—¿Cómo creen que le haya ido a Fabio?
—No lo sé. Es una imprudencia pretender negociar con un gobernador; y más con Ticiano.
—Sí, es cierto. Tiene fama de perro con pocas pulgas.
—Además yo ya estoy cansado de trabajar para él y recibir continuos latigazos como si fuéramos bestias. ¡No lo necesitamos!
—Tal vez tuvimos suerte y ya pasó a mejor vida —sonrió.
En ese instante de esparcimiento en el que los bandoleros expresaban a viva voz sus deseos más íntimos y se animaban, aunque fuera en su ausencia, a vociferar contra quien, hasta ayer nomás, era el amo y señor de sus vidas; en ese momento de distracción, confiados y adormecidos por la grácil compañía de la luna; una mujer que habían olvidado por completo los sorprendió con la guardia baja y dispuesta a hacer justicia por mano propia, si de eso dependía el reencuentro impostergable con su hija.
—Si te mueves, te mueres —lo amenazó, al hombre barbado, con una espada en su cuello.
—Tranquila, no hagas una tontería —respondió a modo de súplica.
—¿Dónde está mi hija?
—Ya no la tenemos —respondió, pálido, otro de los criminales.
—Será mejor que la traigan en este preciso instante o le cortaré la garganta, lo juro.
—Pues hazlo.
—¡Antonio, qué dices! —gritó, desesperado, sintiendo como el hielo, la fría hoja que merodeaba su cuello.
—No seas tonta mujer; si lo matas, nosotros te mataremos a ti.
—Entonces correré el riesgo.
Fue lo último que dijo Ania antes de degollar, sin miramientos, al cabecilla que no tuvo ocasión, siquiera, de avizorar el gélido abrazo de la muerte que llegó presurosa a reclamar un alma ensombrecida.
Y allí estaba la otrora Señora de la aristocracia, parada frente a sus verdugos, dispuesta a enfrentarlos en un combate singular. Sus ojos parecían prendidos fuego y su postura firme y decidida, evidenciaba que no tenía ninguna intención de reflexionar sino que por el contrario, estaba dispuesta a arriesgarlo todo.
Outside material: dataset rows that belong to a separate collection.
/-- The bytes that a group's pre-emption reserves in the system area (R331): its save, and its launch's (R284) where every other group of the
launch on the core is leaving too. -/
def State.saveNeed (s : State) (c entry : Nat) : Nat :=
  let x := s.col c
  let l := (x.group entry).launch
  let stays := x.groups.any fun e => e.2.live && decide (e.1 ≠ entry) && decide (e.2.launch = l) && !e.2.leaving
  s.saveBytes c entry + (if stays then 0 else (s.node l).launch.shareBytes)

/-- A group's state as it is saved. Its lanes stand in the order in which they take contexts and the port again (R205): of several warps, the
lower old slot's first (log 127, DESIGN CHOICE). -/
def State.savedOf (s : State) (c entry : Nat) : Saved :=
  let x := s.col c
  let g := x.group entry
  let slots := x.slotsOf entry
  let lanes := sortBy (fun (a b : Nat × LaneCtx) => decide ([a.2.slot, a.2.lane] < [b.2.slot, b.2.lane])) (x.ctxs.filter fun e => e.2.live && slots.contains e.2.slot)
  let index (n : Nat) : Nat := (x.warp n).index
  let place (i : Nat) : Nat := (lanes.findIdx? fun k => k.1 == i).getD 0
  let kept (d : Deferred) : Deferred := match d.op.who with | .lane i => { op := { d.op with who := .lane (place i) } } | _ => d
  let left (n : Nat) : List Deferred := (x.warp n).deferred.filter fun d => !d.begun
  { group := g
    warps := slots.map fun n => { x.warp n with timerFrom := (s.clk : Int) - (x.warp n).timerFrom, deferred := (left n).map kept }
    ctxs := lanes.map fun e => { e.2 with slot := index e.2.slot }
    barriers := ((List.range 256).filter fun i => decide ((x.barrier i).st ≠ .free) && decide ((x.barrier i).entry = entry)).map
      fun i => (i, x.barrier i)
    cmds := (x.cmds.filter fun k => decide (k.entry = entry)).map fun k => { k with slot := index k.slot }
    events := (x.tinker.queue.filter fun e => decide (e.tier ≤ 1) && slots.contains e.slot.toNat).map fun e =>
      (if e.tier = 1 then place e.ctx.toNat else index e.slot.toNat, e)
    entries := (x.nifCore.entries.filter fun e => decide (e.2.1 = entry)).map fun e => (e.1, index e.2.2)
    bytes := s.saveBytes c entry
    quantum := (s.node g.launch).eff.cycles - (s.clk - g.since) }

/-- A leaving group saved and taken off its core (R352 step 5). What its reservation in the system area held besides its own save passes to
another group of its launch on the core, for the launch's save. -/
def State.saveGroup (s : State) (c entry : Nat) : State :=
  let v := s.savedOf c entry
  let node := v.group.launch
  let gs := (s.node node).launch.groupOf v.group.gid
  let s := s.updCol c fun x =>
    let x := (x.slotsOf entry).foldl (fun x n => x.clearSlot n) x
    let spare := v.group.reserved - v.bytes
    let x : Column := { x with
      groups := Tab.erase x.groups entry
      barriers := Tab.mapVals (fun _ (b : Barrier) => if b.entry = entry ∧ b.st ≠ .free then { b with st := .free } else b) x.barriers
      cmds := x.cmds.filter fun k => decide (k.entry ≠ entry)
      hwq := Tab.keep (fun _ q => decide (q.1 ≠ entry)) x.hwq }
    match x.groups.find? fun e => e.2.live && decide (e.2.launch = node) with
    | some e => { x.setGroup e.1 { e.2 with reserved := e.2.reserved + spare } with sysUsed := x.sysUsed - v.group.reserved + v.bytes + spare }
    | none => { x with sysUsed := x.sysUsed - v.group.reserved + v.bytes }
  (s.setGroupState node v.group.gid { gs with place := .waiting v.group.leftAt, saved := some v, promoted := 0, rises := 0 }).trimCredits c |>.releaseShare c node

/-- A group that leaves: no new run starts, its save is reserved, open transactions abort, errors trap (R352), and warps that have nothing
left end (R179). -/
def State.beginLeave (s : State) (c entry : Nat) : State :=
  let need := s.saveNeed c entry
  let s := s.updCol c fun x =>
    let g := x.group entry
    let x : Column := if g.leaving then x
      else { x.setGroup entry { g with leaving := true, leftAt := s.clk, reserved := need, deferred := none } with sysUsed := x.sysUsed + need }
    (x.slotsOf entry).foldl (fun x n => x.abortTx n .preempt 0 0#64) x
  let s := ((s.col c).slotsOf entry).foldl (fun s n => s.trapErrors c n) s
  ((s.col c).slotsOf entry).foldl (fun s n => s.reap c n) s
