/-- The L1 copies of an address range dropped, and what has been sent of them. -/
def Column.dropCopies (x : Column) (lo hi : Nat) : Column :=
  let within (line : Nat) : Bool := decide (lo ≤ 128 * line) && decide (128 * line < hi)
  let x := { x with l1 := x.l1.filter fun e => !within e.2.line }
  (x.bay.reqs.filter fun q => q.put.isSome && within q.line).foldl (fun x q => x.updBay (·.removeReq q)) x

/-- Home bytes of an address range dropped: they read as nothing written. -/
def Column.clearRange (x : Column) (lo hi : Nat) : Column :=
  { x with
    mem := x.mem.filter fun e => !(decide (lo ≤ e.1) && decide (e.1 < hi))
    undefined := Tab.keep (fun l _ => !(decide (lo ≤ 128 * l) && decide (128 * l < hi))) x.undefined
    badSectors := x.badSectors.filter fun q => !(decide (lo ≤ 32 * q) && decide (32 * q < hi)) }

/-- A CARVE write (R315): above 16 ways, or while a change is in progress, refused; a growth begins, and a shrink takes effect at
once, its discarded bytes lost. -/
def Column.writeCarve (x : Column) (ways : Nat) : Column :=
  let b := x.bay
  let cur := regField b.ctl 36 32
  if 16 < ways ∨ b.stat.getLsbD 17 then x.updBay (·.refuseWrite)
  else if cur < ways then
    x.updBay fun b => { b with ctl := setField b.ctl 20 16 ways, stat := b.stat ||| (1#64 <<< 17), carveTo := ways }
  else
    let x := x.updBay fun b => { b with ctl := setField (setField b.ctl 20 16 ways) 36 32 ways }
    (x.clearRange (0x200000000 + x.bay.carveSize) 0x300000000).dropCopies (0x200000000 + x.bay.carveSize) 0x300000000

/-- CARVE_CHANGE. -/
def execCarveChange (c ways : Nat) (s : State) : Host.Outcome State Fault Refusal := .next (s.updCol c fun x => x.writeCarve ways)

/-- CARVE_GROW_DONE: the added ways' dirty lines are written back; once they have reached HBM the new bytes are zero, CARVE_CUR rises, CARVING
is clear, and the factor complex receives its completion event (R315). -/
def execCarveGrowDone (c : Nat) (s : State) : Host.Outcome State Fault Refusal :=
  let x := s.col c
  if !x.bay.stat.getLsbD 17 then .next s
  else
    let b := x.bay.flushWays (List.range 16) fun k => decide (16 ≤ k % 16 + x.bay.carveTo)
    if !b.writeQ.isEmpty ∨ b.flights.any (·.wb) then .next (s.setCol c { x with bay := b })
    else
      let old := b.carveSize
      let b := { b with ctl := setField b.ctl 36 32 b.carveTo, stat := b.stat &&& ~~~(1#64 <<< 17), carveTo := 0 }
      .next { s.setCol c (({ x with bay := b } : Column).clearRange (0x200000000 + old) 0x300000000) with
              host := { s.host with carved := s.host.carved ++ [c] } }

/-- A write of BAY_CTL: its fields are judged together. -/
def Column.writeCtl (x : Column) (v : BitVec 64) : Column :=
  let b := x.bay
  let mode := regField v 1 0
  let carve := regField v 20 16
  let moves := decide (mode ≠ regField b.ctl 1 0)
  let carves := decide (carve ≠ regField b.ctl 20 16)
  if !onlyFields v [(36, 32), (20, 16), (8, 8), (4, 4), (1, 0)] || decide (mode = 3) || (moves && !x.modeFree) ||
      (carves && (decide (16 < carve) || b.stat.getLsbD 17)) then x.updBay (·.refuseWrite)
  else
    let x := x.updBay fun b => { b with ctl := setField (setField b.ctl 8 8 (regField v 8 8)) 4 4 (regField v 4 4) }
    let x := if moves then x.writeMode mode else x
    if carves then x.writeCarve carve else x

/-- Does a host-tier line of a region entry stand in the bay, or at its host link? -/
def Bay.hostLines (b : Bay) (n : Nat) : Bool :=
  (b.slices.any fun e => e.2.lines.any fun t => hostLine t.2.line && decide (b.entryOf t.2.region = n)) ||
    b.hostOut.any fun h => decide (b.entryOf h.2.2 = n)

/-- A write of BAY_RGN_HTn (R311): refused with a reserved bit set, or while a host-tier line of the region stands in the bay. -/
def Bay.writeHt (b : Bay) (n : Nat) (v : BitVec 64) : Bay :=
  let e := b.entry n
  if 16 ≤ n ∨ !onlyFields v [(63, 32), (0, 0)] = true ∨ (v ≠ e.ht ∧ b.hostLines n = true) then b.refuseWrite
  else { b with rgn := Tab.put b.rgn n { e with ht := v } }

/-- BAY_RGN_HT_WRITE. -/
def execBayRgnHtWrite (c n : Nat) (v : BitVec 64) (s : State) : Host.Outcome State Fault Refusal :=
  .next (s.updCol c fun x => x.updBay fun b => b.writeHt n v)

/-- The way masks of a region entry as last written. -/
def RgnEntry.ways (e : RgnEntry) : List (BitVec 64) := (e.next.map Prod.snd).getD e.way
/-- The weight of a region entry as last written. -/
def RgnEntry.weight (e : RgnEntry) : Nat := (e.next.map Prod.fst).getD (regField e.ctl 3 0)

/-- A region entry written: its weight and its masks take effect from the next cycle (R310). -/
def Bay.putRgn (b : Bay) (n : Nat) (ctl : BitVec 64) (weight : Nat) (ways : List (BitVec 64)) : Bay :=
  { b with rgn := Tab.put b.rgn n { b.entry n with ctl := ctl, next := some (weight, ways) } }

/-- A write of BAY_RGN_WAYn_k (R310). -/
def Bay.writeWay (b : Bay) (n k : Nat) (v : BitVec 64) : Bay := b.putRgn n (b.entry n).ctl (b.entry n).weight ((b.entry n).ways.set k v)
—Lo mataste —tartamudeó, con los ojos desorbitados, sorprendido.
—¿Quién de ustedes se postula para acompañarlo al infierno?
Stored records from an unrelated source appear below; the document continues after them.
-- ==== Sys2Proof/Decode.lean ====
section
/-! DEFINITION. The decoder, total on every word, and after it the encoder, both written from the opcode map and the
format tables (R34, R40, R42, R45, and each chapter's encoding table). A word that is no instruction is rejected by
name; the machine raises ILLEGAL for it (R46). -/

namespace Sys2Proof

/-- Why a word is no instruction (R46). -/
inductive DecodeError where
  /-- an OP that R45 does not list, 0x7F among them -/
  | opcode (op : BitVec 7)
  /-- an fn that R45 marks with a dash -/
  | function (op : BitVec 7) (fn : BitVec 2)
  /-- a nonzero reserved or unused bit, or a register out of its file's range (R41) -/
  | reserved
  /-- an operand value outside the limits of Instr.wf -/
  | operand
  /-- control bits that the word may not carry (R36, R42) -/
  | control
  deriving DecidableEq, Repr

/-- The four groups of the format fields: bits 19:14, 13:8, 7:2 and 1:0 (R40). -/
structure Fmt where
  d : BitVec 6
  a : BitVec 6
  b : BitVec 6
  f : BitVec 2
  deriving DecidableEq, Repr

/-- The control fields of a word (R34). -/
def ctlOf (w : Word) : Ctl := ⟨w.getLsbD 31, w.getLsbD 30, w.extractLsb' 27 3⟩
/-- The major opcode of a word (R34). -/
def opOf (w : Word) : BitVec 7 := w.extractLsb' 20 7
/-- The format fields of a word (R40). -/
def fmtOf (w : Word) : Fmt := ⟨w.extractLsb' 14 6, w.extractLsb' 8 6, w.extractLsb' 2 6, w.extractLsb' 0 2⟩

/-- An instruction, provided that its fixed bits hold what the encoding fixes. -/
def fixed (ok : Bool) (i : Instr) : Except DecodeError Instr := if ok then .ok i else .error .reserved

/-- OP 0x00: NOP, YIELD, EXIT, BRK (R45). -/
def decode00 (x : Fmt) : Except DecodeError Instr :=
  if x.f == 0#2 then fixed (x.d == 0#6 && x.a == 0#6 && x.b == 0#6) .nop
  else if x.f == 1#2 then fixed (x.d == 0#6 && x.a == 0#6 && x.b == 0#6) .yield
  else if x.f == 2#2 then fixed (x.d == 0#6 && x.a == 0#6 && x.b == 0#6) .exit
  else .ok (.brk (x.d ++ x.a ++ x.b))

/-- OP 0x01: SLI (R45). -/
def decode01 (x : Fmt) : Except DecodeError Instr :=
  .ok (.sli x.d (x.a ++ x.b ++ x.f))

/-- OP 0x02: SLIS (R45). -/
def decode02 (x : Fmt) : Except DecodeError Instr :=
  .ok (.slis x.d (x.a ++ x.b ++ x.f))

/-- OP 0x03: SADD, SSUB, SMUL, SMULH (R45). -/
def decode03 (x : Fmt) : Except DecodeError Instr :=
  if x.f == 0#2 then .ok (.sadd x.d x.a x.b)
  else if x.f == 1#2 then .ok (.ssub x.d x.a x.b)
  else if x.f == 2#2 then .ok (.smul x.d x.a x.b)
  else .ok (.smulh x.d x.a x.b)

/-- OP 0x04: SAND, SOR, SXOR, SANDN (R45). -/
def decode04 (x : Fmt) : Except DecodeError Instr :=
  if x.f == 0#2 then .ok (.sand x.d x.a x.b)
  else if x.f == 1#2 then .ok (.sor x.d x.a x.b)
  else if x.f == 2#2 then .ok (.sxor x.d x.a x.b)
  else .ok (.sandn x.d x.a x.b)

/-- OP 0x05: SSHL, SSHR, SSAR, SROL (R45). -/
def decode05 (x : Fmt) : Except DecodeError Instr :=
  if x.f == 0#2 then .ok (.sshl x.d x.a x.b)
  else if x.f == 1#2 then .ok (.sshr x.d x.a x.b)
  else if x.f == 2#2 then .ok (.ssar x.d x.a x.b)
  else .ok (.srol x.d x.a x.b)

/-- OP 0x06: SMIN, SMAX, SMINU, SMAXU (R45). -/
def decode06 (x : Fmt) : Except DecodeError Instr :=
  if x.f == 0#2 then .ok (.smin x.d x.a x.b)
  else if x.f == 1#2 then .ok (.smax x.d x.a x.b)
  else if x.f == 2#2 then .ok (.sminu x.d x.a x.b)
  else .ok (.smaxu x.d x.a x.b)

/-- OP 0x07: SADDI (R45). -/
def decode07 (x : Fmt) : Except DecodeError Instr :=
  .ok (.saddi x.d x.a (x.b ++ x.f))

/-- OP 0x08: SCMP, SCMP_U (R45). -/
def decode08 (x : Fmt) : Except DecodeError Instr :=
  if x.f == 0#2 then .ok (.scmp (x.d.extractLsb' 3 3) (x.d.extractLsb' 0 3) x.a x.b)
  else if x.f == 1#2 then .ok (.scmpU (x.d.extractLsb' 3 3) (x.d.extractLsb' 0 3) x.a x.b)
  else .error (.function 0x08#7 x.f)

/-- OP 0x09: SCMPI (R45). -/
def decode09 (x : Fmt) : Except DecodeError Instr :=
  .ok (.scmpi (x.d.extractLsb' 3 3) (x.d.extractLsb' 0 3) x.a (x.b ++ x.f))

/-- OP 0x0A: SMOV, SCSEL, SPOPC, SCLZ (R45). -/
def decode0A (x : Fmt) : Except DecodeError Instr :=
  if x.f == 0#2 then fixed (x.b == 0#6) (.smov x.d x.a)
  else if x.f == 1#2 then fixed (x.b.extractLsb' 3 3 == 0#3) (.scsel x.d x.a (x.b.extractLsb' 0 3))
  else if x.f == 2#2 then fixed (x.b == 0#6) (.spopc x.d x.a)
  else fixed (x.b == 0#6) (.sclz x.d x.a)

/-- OP 0x0B: CAND, COR, CXOR, CANDN (R45). -/
def decode0B (x : Fmt) : Except DecodeError Instr :=
  if x.f == 0#2 then fixed (x.d.extractLsb' 3 3 == 0#3 && x.a.extractLsb' 3 3 == 0#3 && x.b.extractLsb' 3 3 == 0#3) (.cand (x.d.extractLsb' 0 3) (x.a.extractLsb' 0 3) (x.b.extractLsb' 0 3))
  else if x.f == 1#2 then fixed (x.d.extractLsb' 3 3 == 0#3 && x.a.extractLsb' 3 3 == 0#3 && x.b.extractLsb' 3 3 == 0#3) (.cor (x.d.extractLsb' 0 3) (x.a.extractLsb' 0 3) (x.b.extractLsb' 0 3))
  else if x.f == 2#2 then fixed (x.d.extractLsb' 3 3 == 0#3 && x.a.extractLsb' 3 3 == 0#3 && x.b.extractLsb' 3 3 == 0#3) (.cxor (x.d.extractLsb' 0 3) (x.a.extractLsb' 0 3) (x.b.extractLsb' 0 3))
  else fixed (x.d.extractLsb' 3 3 == 0#3 && x.a.extractLsb' 3 3 == 0#3 && x.b.extractLsb' 3 3 == 0#3) (.candn (x.d.extractLsb' 0 3) (x.a.extractLsb' 0 3) (x.b.extractLsb' 0 3))

/-- OP 0x0C: SREAD, SWRITE (R45). -/
def decode0C (x : Fmt) : Except DecodeError Instr :=
  if x.f == 0#2 then fixed (x.a == 0#6) (.sread x.d x.b)
  else if x.f == 1#2 then fixed (x.d == 0#6) (.swrite x.a x.b)
  else .error (.function 0x0C#7 x.f)

/-- OP 0x0D: SLD (R45). -/
def decode0D (x : Fmt) : Except DecodeError Instr :=
  .ok (.sld x.d x.a (x.b ++ x.f))

/-- OP 0x0E: SST (R45). -/
def decode0E (x : Fmt) : Except DecodeError Instr :=
  .ok (.sst x.d x.a (x.b ++ x.f))

/-- OP 0x10: IADD, ISUB, IMIN, IMAX (R45). -/
def decode10 (x : Fmt) : Except DecodeError Instr :=
  if x.f == 0#2 then .ok (.iadd x.d x.a x.b)
  else if x.f == 1#2 then .ok (.isub x.d x.a x.b)
  else if x.f == 2#2 then .ok (.imin x.d x.a x.b)
  else .ok (.imax x.d x.a x.b)

/-- OP 0x11: IMINU, IMAXU, IABS, INEG (R45). -/
noncomputable def decode11 (x : Fmt) : Except DecodeError Instr :=
  if x.f == 0#2 then .ok (.iminu x.d x.a x.b)
  else if x.f == 1#2 then .ok (.imaxu x.d x.a x.b)
  else if x.f == 2#2 then fixed (x.b == 0#6) (.iabs x.d x.a)
  else fixed (x.b == 0#6) (.ineg x.d x.a)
Lo que para cualquier mortal hubiera significado un acto traumático, regado por un sinfín de sangre que salía a borbotones del cuerpo decapitado, para aquella mujer, sin embargo, se trataba de una muestra mínima de lo que era capaz de hacer o de los límites que estaba dispuesta a atravesar, con el único propósito de recuperar a Caterina.
—¿Quién eres? —preguntó frunciendo el ceño.
—Mi nombre es Ania Drusila Julia.
—¡Imposible! ¿Cómo una mujer de noble cuna termina como pordiosera en una taberna de mala muerte?
—¿Dónde está mi hija? —insistió.
—Eres una impostora —escupió al fango—. Pagarás caro haber osado utilizar el linaje de Julio César, ensuciando su sangre y su legado.
—Su sangre corre por mis venas —dijo estoica, con la espada en sus manos.
—Tal vez su sangre corra por tus venas pero no dejas de ser una mujerzuela asustada —sonrió mientras se desplazaba, de forma horizontal, arañando con su espada los gastados adoquines.
—Sí, es cierto. La dinastía Julia está terminada dentro del imperio —remató el segundo criminal alzando su espada.
—Puede que mi familia ya no gobierne pero este imperio no existiría sino fuera por la mano de mi esposo —retrucó inmutable, con los ojos al frente, despreocupada de los hombres que comenzaban a rodearla.
—Hemos oído rumores del gran Marco de Tesalónica; sin embargo, para tu desdicha, él está muy lejos de casa.
—Y no olvides el botín.
—Es cierto, el emperador ha puesto una suculenta suma a tu cabeza.
—Les doy la última oportunidad de salvar su vida ¿Dónde está mi hija?
—Creo que es hora de que aprendas modales, no recibimos órdenes de ninguna mujer —dijo Antonio dando un paso al frente, abalanzándose sobre Ania que, con suma destreza, pudo gambetear una muerte segura.
—Mi hija —repitió.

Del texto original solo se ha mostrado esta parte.